Oireachtas Joint and Select Committees

Wednesday, 5 October 2016

Joint Oireachtas Committee on Transport, Tourism and Sport

A Vision for Public Transport: Discussion

9:00 am

Photo of Mick BarryMick Barry (Cork North Central, Anti-Austerity Alliance) | Oireachtas source

I will not say much about the Dublin Bus dispute except briefly to congratulate the workers on achieving the 3% offer. However, the Minister's failure to increase the State subvention has complicated the ballot because workers are asking where the money to fund the claim will come from. There is a concern that if it is not funded from the State, workers will be made to pay through the back door. Ministers felt last week that the Garda pay claim was wrapped up, but the Garda Representative Association, GRA, rejected the proposals, and it would be a mistake on the part of Ministers to feel that the Dublin Bus issue is wrapped up now. A similar result in that ballot cannot be ruled out.

Bus Éireann management plans to separate out the Expressway operation and slash the wages and conditions of the workforce. The Minister has denied that he gave the green light for this so this morning, at this committee, he has an opportunity. The question is this: is he prepared to say that Bus Éireann management's actions are a real upping of the ante in the race to the bottom, that they are provocative and that he dissociates himself entirely from them? The model in Bus Éireann has clearly failed. The issuing of new licences and the amending of existing licences have damaged Expressway to the point of it being unsustainable. The commercial bus market has reached saturation point in respect of the number of operators and routes and is now in need of urgent review. I ask his opinion on that.
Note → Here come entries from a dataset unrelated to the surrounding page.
/-- Settles O9: the next state is `resetBlock`'s, and a step that serves no reset keeps every bit of `FAULT_LOG`. -/
theorem resetPutsEveryElementAtItsResetValue : Obligations.ResetPutsEveryElementAtItsResetValue := by
  refine ⟨fun s rest hpending => ?_, fun s t h => ?_⟩
  · exact ⟨_, step_of_reset hpending, rfl, rfl, List.length_replicate, fun _ hrd => List.eq_of_mem_replicate hrd,
      rfl, rfl⟩
  · by_cases hreset : ∃ rest, s.pending = .reset :: rest
    · exact .inl hreset
    · exact .inr (step_log_kept (not_exists.1 hreset) h)

end Sys2Proof.Machine
end

section
/-! SUPPORT. The decoder inverted: which header a word has, when a payload completes it, and that the words of decoded
commands are the encoder's; then the round trips and the sample words (spec 30_encoding.md R50 to R56). -/

namespace Sys2Proof

section
variable {numReaders : Nat} {w : CommandWord} {payload : List Byte} {i : Instr}

/-! ## The tests of the decoder, passed -/

theorem requireZero_eq_ok_iff {z : Bool} {e : Except DecodeError Header} {h : Header} :
    requireZero z e = .ok h ↔ z = true ∧ e = .ok h := by
  cases z <;> simp [requireZero]

theorem requireReader_eq_ok_iff {h : Header} :
    requireReader numReaders w i = .ok h ↔ readerInRange numReaders (rField w) = true ∧ Header.plain i = h := by
  unfold requireReader
  split <;> simp_all

/-- A word with its payload decodes iff the word has a header whose length the payload meets. -/
theorem decode_eq_ok_iff : decode numReaders w payload = .ok i ↔
    ∃ h, decodeHeader numReaders w = .ok h ∧ payload.length = h.payloadLength ∧ h.instr payload = i := by
  unfold decode attachPayload
  cases decodeHeader numReaders w with
  | error e => simp
  | ok h => by_cases hlen : payload.length = h.payloadLength <;> simp [hlen]

/-! ## Decoding an encoded command -/

theorem decode_of_plain (h : decodeHeader numReaders w = .ok (.plain i)) : decode numReaders w [] = .ok i :=
  decode_eq_ok_iff.2 ⟨_, h, rfl, rfl⟩

/-- `LEN` counts every payload that fits it. -/
theorem decode_of_payload {instr : List Byte → Instr}
    (h : decodeHeader numReaders w = .ok ⟨(BitVec.ofNat 32 payload.length).toNat, instr⟩)
    (hfits : payloadFits payload = true) : decode numReaders w payload = .ok (instr payload) :=
  decode_eq_ok_iff.2 ⟨_, h, (Nat.mod_eq_of_lt (of_decide_eq_true hfits)).symm, rfl⟩

/-! ## Encoding a decoded command -/

theorem ofNat_length_of_eq_lenField (h : payload.length = (lenField w).toNat) :
    BitVec.ofNat 32 payload.length = lenField w := by
  rw [h, BitVec.ofNat_toNat, BitVec.setWidth_eq]

theorem payloadFits_of_eq_lenField (h : payload.length = (lenField w).toNat) : payloadFits payload = true :=
  decide_eq_true (h ▸ (lenField w).isLt)

/-- The word is the encoder's word of the command and the payload the one the command carries, on a block that has the
command's reader. -/
def Encodes (numReaders : Nat) (i : Instr) (w : CommandWord) (payload : List Byte) : Prop :=
  encode i = ⟨w, payload⟩ ∧ WellFormed numReaders i = true

/-- What a header completes to, with a payload of the length it asks for, encodes to the word of the header. -/
def Header.Encodes (numReaders : Nat) (h : Header) (w : CommandWord) : Prop :=
  ∀ payload : List Byte, payload.length = h.payloadLength → Sys2Proof.Encodes numReaders (h.instr payload) w payload

/-- A word is the command word of the fields that it has. -/
theorem commandWord_of_fields {op r : BitVec 4} {n : BitVec 8} {v : Word64} (hop : (opField w).toNat = op.toNat)
    (hr : rField w = r) (hn : nField w = n) (hv : vField w = v) : commandWord op r n v = w := by
  rw [← commandWord_fields w, BitVec.eq_of_toNat_eq hop, hr, hn, hv]

theorem vField_of_payload {x : CrcWord} (hlen : payload.length = (lenField w).toNat) (hx : xField w = x) :
    vField w = lenX (BitVec.ofNat 32 payload.length) x := by
  rw [← lenX_fields, ofNat_length_of_eq_lenField hlen, hx]

theorem plain_encodes (hpayload : i.payload = []) (hword : encodeWord i = w) (hwf : WellFormed numReaders i = true) :
    (Header.plain i).Encodes numReaders w := by
  intro payload hlen
  rw [List.eq_nil_of_length_eq_zero hlen, ← hpayload, ← hword]
  exact ⟨rfl, hwf⟩

theorem decodeHeader_encodes {h : Header} (hok : decodeHeader numReaders w = .ok h) : h.Encodes numReaders w := by
  unfold decodeHeader at hok
  split at hok <;>
    simp only [requireZero_eq_ok_iff, requireReader_eq_ok_iff, Bool.and_eq_true, beq_iff_eq, Except.ok.injEq,
      reduceCtorEq] at hok
  next hop => -- WOPEN
    obtain ⟨⟨⟨hr, hn⟩, hv⟩, rfl⟩ := hok
    exact plain_encodes rfl (commandWord_of_fields hop hr hn hv) rfl
  next hop => -- WRITE
    obtain ⟨hr, rfl⟩ := hok
    exact plain_encodes rfl (commandWord_of_fields hop hr rfl rfl) rfl
  next hop => -- WRITES
    obtain ⟨hr, rfl⟩ := hok
    exact plain_encodes rfl (commandWord_of_fields hop hr rfl rfl) rfl
  next hop => -- PADEMIT
    obtain ⟨⟨⟨hr, hn⟩, hv⟩, rfl⟩ := hok
    exact plain_encodes rfl (commandWord_of_fields hop hr hn hv) rfl
  next hop => -- RLOAD
    obtain ⟨⟨⟨hr, hn⟩, hx⟩, rfl⟩ := hok
    exact fun _ hlen => ⟨congrArg (Command.mk · _) (commandWord_of_fields hop hr hn (vField_of_payload hlen hx)),
      payloadFits_of_eq_lenField hlen⟩
  next hop => -- ROPEN
    obtain ⟨hn, hreader, rfl⟩ := hok
    exact plain_encodes rfl (commandWord_of_fields hop rfl hn rfl) hreader
  next hop => -- READ
    obtain ⟨hv, hreader, rfl⟩ := hok
    exact plain_encodes rfl (commandWord_of_fields hop rfl rfl hv) hreader
  next hop => -- READS
    obtain ⟨hv, hreader, rfl⟩ := hok
    exact plain_encodes rfl (commandWord_of_fields hop rfl rfl hv) hreader
  next hop => -- SKIP
    obtain ⟨hn, hreader, rfl⟩ := hok
    exact plain_encodes rfl (commandWord_of_fields hop rfl hn rfl) hreader
  next hop => -- CRC32
    obtain ⟨⟨⟨hr, hn⟩, hx⟩, rfl⟩ := hok
    exact fun _ hlen => ⟨congrArg (Command.mk · _) (commandWord_of_fields hop hr hn (vField_of_payload hlen hx)),
      payloadFits_of_eq_lenField hlen⟩
  next hop => -- CRCCHK
    obtain ⟨⟨hr, hn⟩, rfl⟩ := hok
    exact fun _ hlen => ⟨congrArg (Command.mk · _) (commandWord_of_fields hop hr hn (vField_of_payload hlen rfl)),
      payloadFits_of_eq_lenField hlen⟩

end

/-! ## The statements -/

open Sys2Proof.Machine Laws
I also ask him to comment on the fact that private operators can regularly breach the Organisation of Working Time Act 1997 with little or no punishment, yet State operators must stringently abide by it.

The Minister said in his introductory remarks that in recent years there has been great improvement in public transport. Many people listening to this would shake their heads in wonder at that statement. The State subvention has been slashed across the board year after year for eight or nine years now. I will not go into all the facts and figures, but the 2007 State subvention to Iarnród Éireann was €195 million; last year it was €98 million - cut in half. For Dublin Bus, the subvention fell from €86 million to €58 million between 2008 and 2015 - cut by a third. For Bus Éireann, the subvention fell from €49 million to €34 million - cut by 30%. Public transport is at a breaking point. Iarnród Éireann does not have enough to maintain current services or rolling stock, let alone to expand operations.

The Minister correctly said in his opening statement that public transport is vital to combat congestion and assist the environment and that what is needed is a vision of improved public transport services. However, given those stats, that cannot be done by tweaking; it needs a massive increase in the State subvention. If we say that health and education are public services and we fund them accordingly, we must do so as well with public transport, very much the poor relation at the moment. At least €170 million would be needed simply to bring Dublin's bus services up to the European average. Is the Minister prepared to fight for increases of that kind? Does he have sufficient vision to aim that high?

I want to ask in particular about a cut in the State subvention regarding payments from the Department of Social Protection to CIE to cover the free travel scheme. I understand that these transfers, incredibly, are based on a passenger survey carried out in 1973. I also understand that payments have been frozen since 2011. In 2011, there was a transfer of €76 million for the free travel scheme, but passenger numbers that year were 726,000. In 2015, they were 842,000. That is an increase of 16%, but there has not been a 16% increase in the payments, which indicates that, to a greater or lesser extent because it is not exact, CIE is down in the region of 16%. That is a further €12 million slashed from the budgets. That should be addressed, and I ask the Minister for his comments on that.